Entries supplied:
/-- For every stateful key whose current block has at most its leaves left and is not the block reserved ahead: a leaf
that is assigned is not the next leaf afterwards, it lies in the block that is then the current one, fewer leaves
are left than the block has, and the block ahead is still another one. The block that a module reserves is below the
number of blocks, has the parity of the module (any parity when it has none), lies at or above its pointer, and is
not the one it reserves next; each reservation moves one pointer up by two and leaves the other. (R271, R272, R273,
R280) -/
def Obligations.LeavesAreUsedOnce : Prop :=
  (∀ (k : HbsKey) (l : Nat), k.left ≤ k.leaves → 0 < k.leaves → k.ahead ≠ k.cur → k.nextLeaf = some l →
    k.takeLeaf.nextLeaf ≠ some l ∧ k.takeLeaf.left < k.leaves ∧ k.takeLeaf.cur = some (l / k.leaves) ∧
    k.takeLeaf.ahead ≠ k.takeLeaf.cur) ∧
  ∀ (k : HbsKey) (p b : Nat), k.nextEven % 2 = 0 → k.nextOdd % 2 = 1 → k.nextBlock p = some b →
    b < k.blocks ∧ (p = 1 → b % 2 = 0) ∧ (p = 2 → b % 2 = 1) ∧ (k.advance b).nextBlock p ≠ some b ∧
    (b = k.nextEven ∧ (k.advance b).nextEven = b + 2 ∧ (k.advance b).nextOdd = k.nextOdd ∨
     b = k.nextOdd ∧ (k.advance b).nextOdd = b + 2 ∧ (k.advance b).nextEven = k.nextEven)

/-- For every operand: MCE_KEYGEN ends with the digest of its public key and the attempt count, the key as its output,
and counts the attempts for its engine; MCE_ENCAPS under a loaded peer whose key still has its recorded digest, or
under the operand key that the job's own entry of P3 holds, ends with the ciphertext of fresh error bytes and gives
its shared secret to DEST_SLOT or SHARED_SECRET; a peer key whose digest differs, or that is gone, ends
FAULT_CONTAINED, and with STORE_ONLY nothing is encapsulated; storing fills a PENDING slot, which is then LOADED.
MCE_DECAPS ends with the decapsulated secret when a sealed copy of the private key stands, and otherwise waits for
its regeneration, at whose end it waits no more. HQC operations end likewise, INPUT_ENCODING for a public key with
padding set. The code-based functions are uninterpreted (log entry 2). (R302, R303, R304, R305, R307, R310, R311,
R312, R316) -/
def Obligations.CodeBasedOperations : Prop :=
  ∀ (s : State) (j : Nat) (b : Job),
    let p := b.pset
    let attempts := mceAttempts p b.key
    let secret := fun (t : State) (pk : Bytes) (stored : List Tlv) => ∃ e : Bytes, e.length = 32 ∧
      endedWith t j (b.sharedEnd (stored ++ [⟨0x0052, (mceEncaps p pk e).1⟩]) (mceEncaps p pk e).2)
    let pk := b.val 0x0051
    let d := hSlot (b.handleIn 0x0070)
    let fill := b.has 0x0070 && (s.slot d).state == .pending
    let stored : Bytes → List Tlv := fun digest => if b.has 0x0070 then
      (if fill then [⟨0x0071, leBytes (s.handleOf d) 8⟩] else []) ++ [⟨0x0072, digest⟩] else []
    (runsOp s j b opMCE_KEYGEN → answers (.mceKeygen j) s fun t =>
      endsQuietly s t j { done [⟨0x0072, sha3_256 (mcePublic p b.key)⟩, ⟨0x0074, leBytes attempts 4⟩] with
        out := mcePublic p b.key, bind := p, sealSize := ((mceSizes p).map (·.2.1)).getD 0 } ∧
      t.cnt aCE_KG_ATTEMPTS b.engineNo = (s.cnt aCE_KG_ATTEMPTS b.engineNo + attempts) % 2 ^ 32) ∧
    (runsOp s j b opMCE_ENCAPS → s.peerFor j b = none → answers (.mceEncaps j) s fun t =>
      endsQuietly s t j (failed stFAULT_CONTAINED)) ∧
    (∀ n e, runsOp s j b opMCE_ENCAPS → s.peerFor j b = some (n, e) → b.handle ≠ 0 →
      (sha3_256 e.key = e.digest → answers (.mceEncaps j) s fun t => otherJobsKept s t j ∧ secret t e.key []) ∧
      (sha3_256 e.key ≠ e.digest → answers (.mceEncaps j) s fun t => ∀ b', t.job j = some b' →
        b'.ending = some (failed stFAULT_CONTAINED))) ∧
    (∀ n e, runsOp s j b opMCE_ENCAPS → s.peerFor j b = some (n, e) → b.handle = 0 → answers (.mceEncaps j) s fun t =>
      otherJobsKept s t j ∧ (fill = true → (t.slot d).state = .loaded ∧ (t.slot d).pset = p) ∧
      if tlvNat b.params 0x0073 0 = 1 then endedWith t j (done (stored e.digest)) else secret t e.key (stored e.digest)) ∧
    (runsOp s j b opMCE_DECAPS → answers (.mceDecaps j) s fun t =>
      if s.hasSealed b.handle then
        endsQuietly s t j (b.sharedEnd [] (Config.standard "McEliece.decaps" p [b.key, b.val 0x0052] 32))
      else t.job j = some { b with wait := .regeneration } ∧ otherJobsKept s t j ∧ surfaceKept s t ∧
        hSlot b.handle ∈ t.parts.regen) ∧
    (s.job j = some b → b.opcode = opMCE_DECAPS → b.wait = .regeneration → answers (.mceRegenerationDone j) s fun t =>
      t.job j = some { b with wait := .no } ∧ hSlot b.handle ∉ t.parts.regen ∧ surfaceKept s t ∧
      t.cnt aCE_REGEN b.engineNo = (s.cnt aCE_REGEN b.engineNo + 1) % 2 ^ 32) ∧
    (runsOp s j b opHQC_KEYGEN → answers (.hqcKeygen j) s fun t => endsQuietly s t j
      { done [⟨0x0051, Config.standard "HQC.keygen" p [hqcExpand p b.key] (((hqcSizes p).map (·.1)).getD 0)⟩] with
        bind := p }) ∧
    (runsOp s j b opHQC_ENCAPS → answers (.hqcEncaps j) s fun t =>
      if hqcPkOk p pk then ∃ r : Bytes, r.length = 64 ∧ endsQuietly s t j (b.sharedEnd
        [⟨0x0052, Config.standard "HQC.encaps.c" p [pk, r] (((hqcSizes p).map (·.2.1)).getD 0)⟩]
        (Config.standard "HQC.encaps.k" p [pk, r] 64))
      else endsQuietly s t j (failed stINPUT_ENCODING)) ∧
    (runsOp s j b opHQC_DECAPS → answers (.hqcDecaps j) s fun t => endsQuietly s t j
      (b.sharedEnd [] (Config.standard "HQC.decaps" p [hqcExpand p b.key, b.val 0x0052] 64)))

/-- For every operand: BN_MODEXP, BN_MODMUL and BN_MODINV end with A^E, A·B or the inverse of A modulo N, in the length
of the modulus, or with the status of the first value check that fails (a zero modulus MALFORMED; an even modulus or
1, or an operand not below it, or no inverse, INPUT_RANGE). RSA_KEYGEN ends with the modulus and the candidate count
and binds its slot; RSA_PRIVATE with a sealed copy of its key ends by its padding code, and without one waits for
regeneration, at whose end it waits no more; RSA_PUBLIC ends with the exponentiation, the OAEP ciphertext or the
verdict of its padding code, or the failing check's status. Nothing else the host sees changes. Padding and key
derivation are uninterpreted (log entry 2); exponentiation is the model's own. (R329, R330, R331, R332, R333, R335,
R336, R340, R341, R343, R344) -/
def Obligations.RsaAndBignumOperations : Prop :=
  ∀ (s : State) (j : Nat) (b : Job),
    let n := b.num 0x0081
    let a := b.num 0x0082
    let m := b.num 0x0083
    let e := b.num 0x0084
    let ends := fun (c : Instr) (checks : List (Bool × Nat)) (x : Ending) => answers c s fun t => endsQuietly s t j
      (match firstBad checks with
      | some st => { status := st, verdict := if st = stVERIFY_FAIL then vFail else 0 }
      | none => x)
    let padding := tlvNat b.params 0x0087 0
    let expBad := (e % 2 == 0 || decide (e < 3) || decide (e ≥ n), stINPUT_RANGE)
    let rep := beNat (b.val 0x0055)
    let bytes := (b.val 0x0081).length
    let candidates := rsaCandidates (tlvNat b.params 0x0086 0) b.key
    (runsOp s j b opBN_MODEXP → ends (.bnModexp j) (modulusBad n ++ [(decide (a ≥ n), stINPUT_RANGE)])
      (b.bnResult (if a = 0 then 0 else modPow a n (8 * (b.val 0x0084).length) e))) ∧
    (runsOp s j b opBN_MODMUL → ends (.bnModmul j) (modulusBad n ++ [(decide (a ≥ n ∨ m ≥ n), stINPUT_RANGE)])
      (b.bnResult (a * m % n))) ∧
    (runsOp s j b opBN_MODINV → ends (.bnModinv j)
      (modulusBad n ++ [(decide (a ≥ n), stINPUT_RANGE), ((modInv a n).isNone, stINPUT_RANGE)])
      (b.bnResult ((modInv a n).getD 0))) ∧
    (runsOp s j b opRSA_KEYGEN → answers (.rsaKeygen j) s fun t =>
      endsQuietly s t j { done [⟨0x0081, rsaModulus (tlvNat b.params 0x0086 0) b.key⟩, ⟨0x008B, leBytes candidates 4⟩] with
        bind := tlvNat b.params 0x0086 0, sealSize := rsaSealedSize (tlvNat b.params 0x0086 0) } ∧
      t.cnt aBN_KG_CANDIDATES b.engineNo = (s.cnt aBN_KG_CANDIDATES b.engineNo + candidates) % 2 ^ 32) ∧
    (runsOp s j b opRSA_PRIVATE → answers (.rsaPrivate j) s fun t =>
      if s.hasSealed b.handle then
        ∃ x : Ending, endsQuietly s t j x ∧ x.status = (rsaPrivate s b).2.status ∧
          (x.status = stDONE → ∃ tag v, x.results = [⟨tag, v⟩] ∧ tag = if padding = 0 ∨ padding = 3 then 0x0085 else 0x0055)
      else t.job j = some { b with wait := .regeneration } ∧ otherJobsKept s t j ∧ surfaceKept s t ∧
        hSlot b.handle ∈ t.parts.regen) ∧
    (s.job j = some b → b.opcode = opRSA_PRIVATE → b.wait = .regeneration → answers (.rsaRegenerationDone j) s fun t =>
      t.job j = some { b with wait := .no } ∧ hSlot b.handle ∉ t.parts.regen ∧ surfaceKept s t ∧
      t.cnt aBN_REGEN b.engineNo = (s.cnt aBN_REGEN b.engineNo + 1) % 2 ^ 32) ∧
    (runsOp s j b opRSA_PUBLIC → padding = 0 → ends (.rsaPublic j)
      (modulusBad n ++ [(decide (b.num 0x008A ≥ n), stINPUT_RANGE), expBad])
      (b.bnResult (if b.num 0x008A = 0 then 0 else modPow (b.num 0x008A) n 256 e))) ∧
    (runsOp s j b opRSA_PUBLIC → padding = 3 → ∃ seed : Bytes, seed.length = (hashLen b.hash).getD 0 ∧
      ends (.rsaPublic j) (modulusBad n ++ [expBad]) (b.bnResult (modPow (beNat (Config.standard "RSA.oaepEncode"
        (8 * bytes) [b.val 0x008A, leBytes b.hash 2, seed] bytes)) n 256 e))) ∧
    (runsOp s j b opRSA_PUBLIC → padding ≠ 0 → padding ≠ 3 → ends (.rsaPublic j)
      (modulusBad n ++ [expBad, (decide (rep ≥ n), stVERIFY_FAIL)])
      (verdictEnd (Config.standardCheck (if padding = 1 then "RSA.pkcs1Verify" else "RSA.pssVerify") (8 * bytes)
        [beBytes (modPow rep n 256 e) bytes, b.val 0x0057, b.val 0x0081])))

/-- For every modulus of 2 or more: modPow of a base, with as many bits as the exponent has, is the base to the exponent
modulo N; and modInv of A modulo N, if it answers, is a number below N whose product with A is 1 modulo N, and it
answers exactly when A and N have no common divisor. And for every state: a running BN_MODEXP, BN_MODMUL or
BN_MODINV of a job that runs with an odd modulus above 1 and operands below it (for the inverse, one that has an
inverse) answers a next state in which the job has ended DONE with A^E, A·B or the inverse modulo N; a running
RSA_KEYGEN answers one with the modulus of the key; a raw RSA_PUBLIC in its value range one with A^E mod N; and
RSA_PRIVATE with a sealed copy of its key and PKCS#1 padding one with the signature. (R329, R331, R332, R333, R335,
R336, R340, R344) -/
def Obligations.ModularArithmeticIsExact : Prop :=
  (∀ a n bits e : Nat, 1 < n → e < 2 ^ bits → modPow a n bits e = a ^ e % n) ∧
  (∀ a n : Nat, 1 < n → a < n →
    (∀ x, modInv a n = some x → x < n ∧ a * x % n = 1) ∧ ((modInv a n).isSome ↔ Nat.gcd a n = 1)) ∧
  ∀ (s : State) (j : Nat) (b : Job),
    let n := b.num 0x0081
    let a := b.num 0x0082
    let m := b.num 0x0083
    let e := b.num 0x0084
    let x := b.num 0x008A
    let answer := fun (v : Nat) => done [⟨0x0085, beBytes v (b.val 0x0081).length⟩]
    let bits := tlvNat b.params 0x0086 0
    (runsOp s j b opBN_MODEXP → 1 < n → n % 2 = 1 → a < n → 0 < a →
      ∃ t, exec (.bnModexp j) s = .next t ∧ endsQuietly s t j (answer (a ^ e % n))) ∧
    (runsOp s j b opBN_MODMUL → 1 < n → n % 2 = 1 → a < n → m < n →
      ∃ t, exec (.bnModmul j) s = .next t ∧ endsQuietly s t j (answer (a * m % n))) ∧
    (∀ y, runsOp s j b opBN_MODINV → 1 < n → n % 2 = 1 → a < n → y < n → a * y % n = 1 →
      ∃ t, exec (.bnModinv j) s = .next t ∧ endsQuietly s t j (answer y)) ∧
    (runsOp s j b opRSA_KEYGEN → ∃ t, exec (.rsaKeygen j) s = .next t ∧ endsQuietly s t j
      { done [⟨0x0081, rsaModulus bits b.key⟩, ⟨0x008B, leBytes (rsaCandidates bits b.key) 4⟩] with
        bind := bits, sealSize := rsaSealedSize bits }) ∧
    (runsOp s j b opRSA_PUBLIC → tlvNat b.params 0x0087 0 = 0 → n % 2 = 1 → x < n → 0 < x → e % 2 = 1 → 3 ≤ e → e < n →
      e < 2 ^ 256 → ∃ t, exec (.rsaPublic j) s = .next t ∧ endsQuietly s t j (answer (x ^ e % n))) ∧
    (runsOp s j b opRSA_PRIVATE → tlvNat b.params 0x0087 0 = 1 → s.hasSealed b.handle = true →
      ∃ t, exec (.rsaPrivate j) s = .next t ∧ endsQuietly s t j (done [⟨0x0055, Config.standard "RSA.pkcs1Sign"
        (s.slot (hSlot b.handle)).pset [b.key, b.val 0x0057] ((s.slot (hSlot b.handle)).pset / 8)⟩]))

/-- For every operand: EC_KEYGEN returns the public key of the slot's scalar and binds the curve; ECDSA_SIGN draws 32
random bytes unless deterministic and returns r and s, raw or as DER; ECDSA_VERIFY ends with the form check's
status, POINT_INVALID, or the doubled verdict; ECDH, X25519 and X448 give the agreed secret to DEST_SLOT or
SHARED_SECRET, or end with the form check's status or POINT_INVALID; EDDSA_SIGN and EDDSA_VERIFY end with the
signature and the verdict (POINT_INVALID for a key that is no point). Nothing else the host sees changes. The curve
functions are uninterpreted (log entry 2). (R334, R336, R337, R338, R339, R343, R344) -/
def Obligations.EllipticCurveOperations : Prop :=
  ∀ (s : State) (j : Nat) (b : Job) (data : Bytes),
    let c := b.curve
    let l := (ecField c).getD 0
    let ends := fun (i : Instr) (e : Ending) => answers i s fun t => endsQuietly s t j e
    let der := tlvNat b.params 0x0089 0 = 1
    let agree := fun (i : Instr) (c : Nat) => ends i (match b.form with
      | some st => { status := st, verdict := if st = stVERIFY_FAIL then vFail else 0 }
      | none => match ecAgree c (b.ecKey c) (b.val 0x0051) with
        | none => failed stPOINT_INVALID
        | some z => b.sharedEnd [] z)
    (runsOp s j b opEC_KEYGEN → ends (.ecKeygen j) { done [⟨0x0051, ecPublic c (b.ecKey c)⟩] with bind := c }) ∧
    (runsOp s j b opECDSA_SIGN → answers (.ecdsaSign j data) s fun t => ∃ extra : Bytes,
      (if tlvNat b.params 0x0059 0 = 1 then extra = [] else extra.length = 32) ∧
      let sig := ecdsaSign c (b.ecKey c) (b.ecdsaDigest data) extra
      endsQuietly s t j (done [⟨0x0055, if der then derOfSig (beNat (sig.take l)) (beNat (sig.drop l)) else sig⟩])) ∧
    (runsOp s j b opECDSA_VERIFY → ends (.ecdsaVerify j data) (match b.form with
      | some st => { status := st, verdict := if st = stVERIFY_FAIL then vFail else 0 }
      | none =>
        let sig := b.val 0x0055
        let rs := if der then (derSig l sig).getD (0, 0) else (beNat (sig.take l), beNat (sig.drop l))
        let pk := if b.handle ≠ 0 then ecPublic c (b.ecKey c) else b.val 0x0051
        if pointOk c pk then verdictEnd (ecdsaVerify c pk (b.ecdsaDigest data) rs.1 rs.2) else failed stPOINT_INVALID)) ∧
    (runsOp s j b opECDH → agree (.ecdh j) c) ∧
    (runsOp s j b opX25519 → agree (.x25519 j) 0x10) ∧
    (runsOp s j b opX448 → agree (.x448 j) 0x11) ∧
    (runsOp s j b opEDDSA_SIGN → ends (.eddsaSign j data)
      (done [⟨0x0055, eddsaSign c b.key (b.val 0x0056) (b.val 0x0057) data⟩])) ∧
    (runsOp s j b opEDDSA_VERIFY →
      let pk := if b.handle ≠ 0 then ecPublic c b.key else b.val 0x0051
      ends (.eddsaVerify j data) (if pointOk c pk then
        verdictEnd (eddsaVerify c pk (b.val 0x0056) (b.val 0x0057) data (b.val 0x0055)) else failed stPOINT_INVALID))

Exercise instructions: Write out exactly the lines above from the line with "(∀ y, runsOp" through the line with "bind := bits, sealSize", both of them included, and leave out all other lines.

Exercise response:
    (∀ y, runsOp s j b opBN_MODINV → 1 < n → n % 2 = 1 → a < n → y < n → a * y % n = 1 →
      ∃ t, exec (.bnModinv j) s = .next t ∧ endsQuietly s t j (answer y)) ∧
    (runsOp s j b opRSA_KEYGEN → ∃ t, exec (.rsaKeygen j) s = .next t ∧ endsQuietly s t j
      { done [⟨0x0081, rsaModulus bits b.key⟩, ⟨0x008B, leBytes (rsaCandidates bits b.key) 4⟩] with
        bind := bits, sealSize := rsaSealedSize bits }) ∧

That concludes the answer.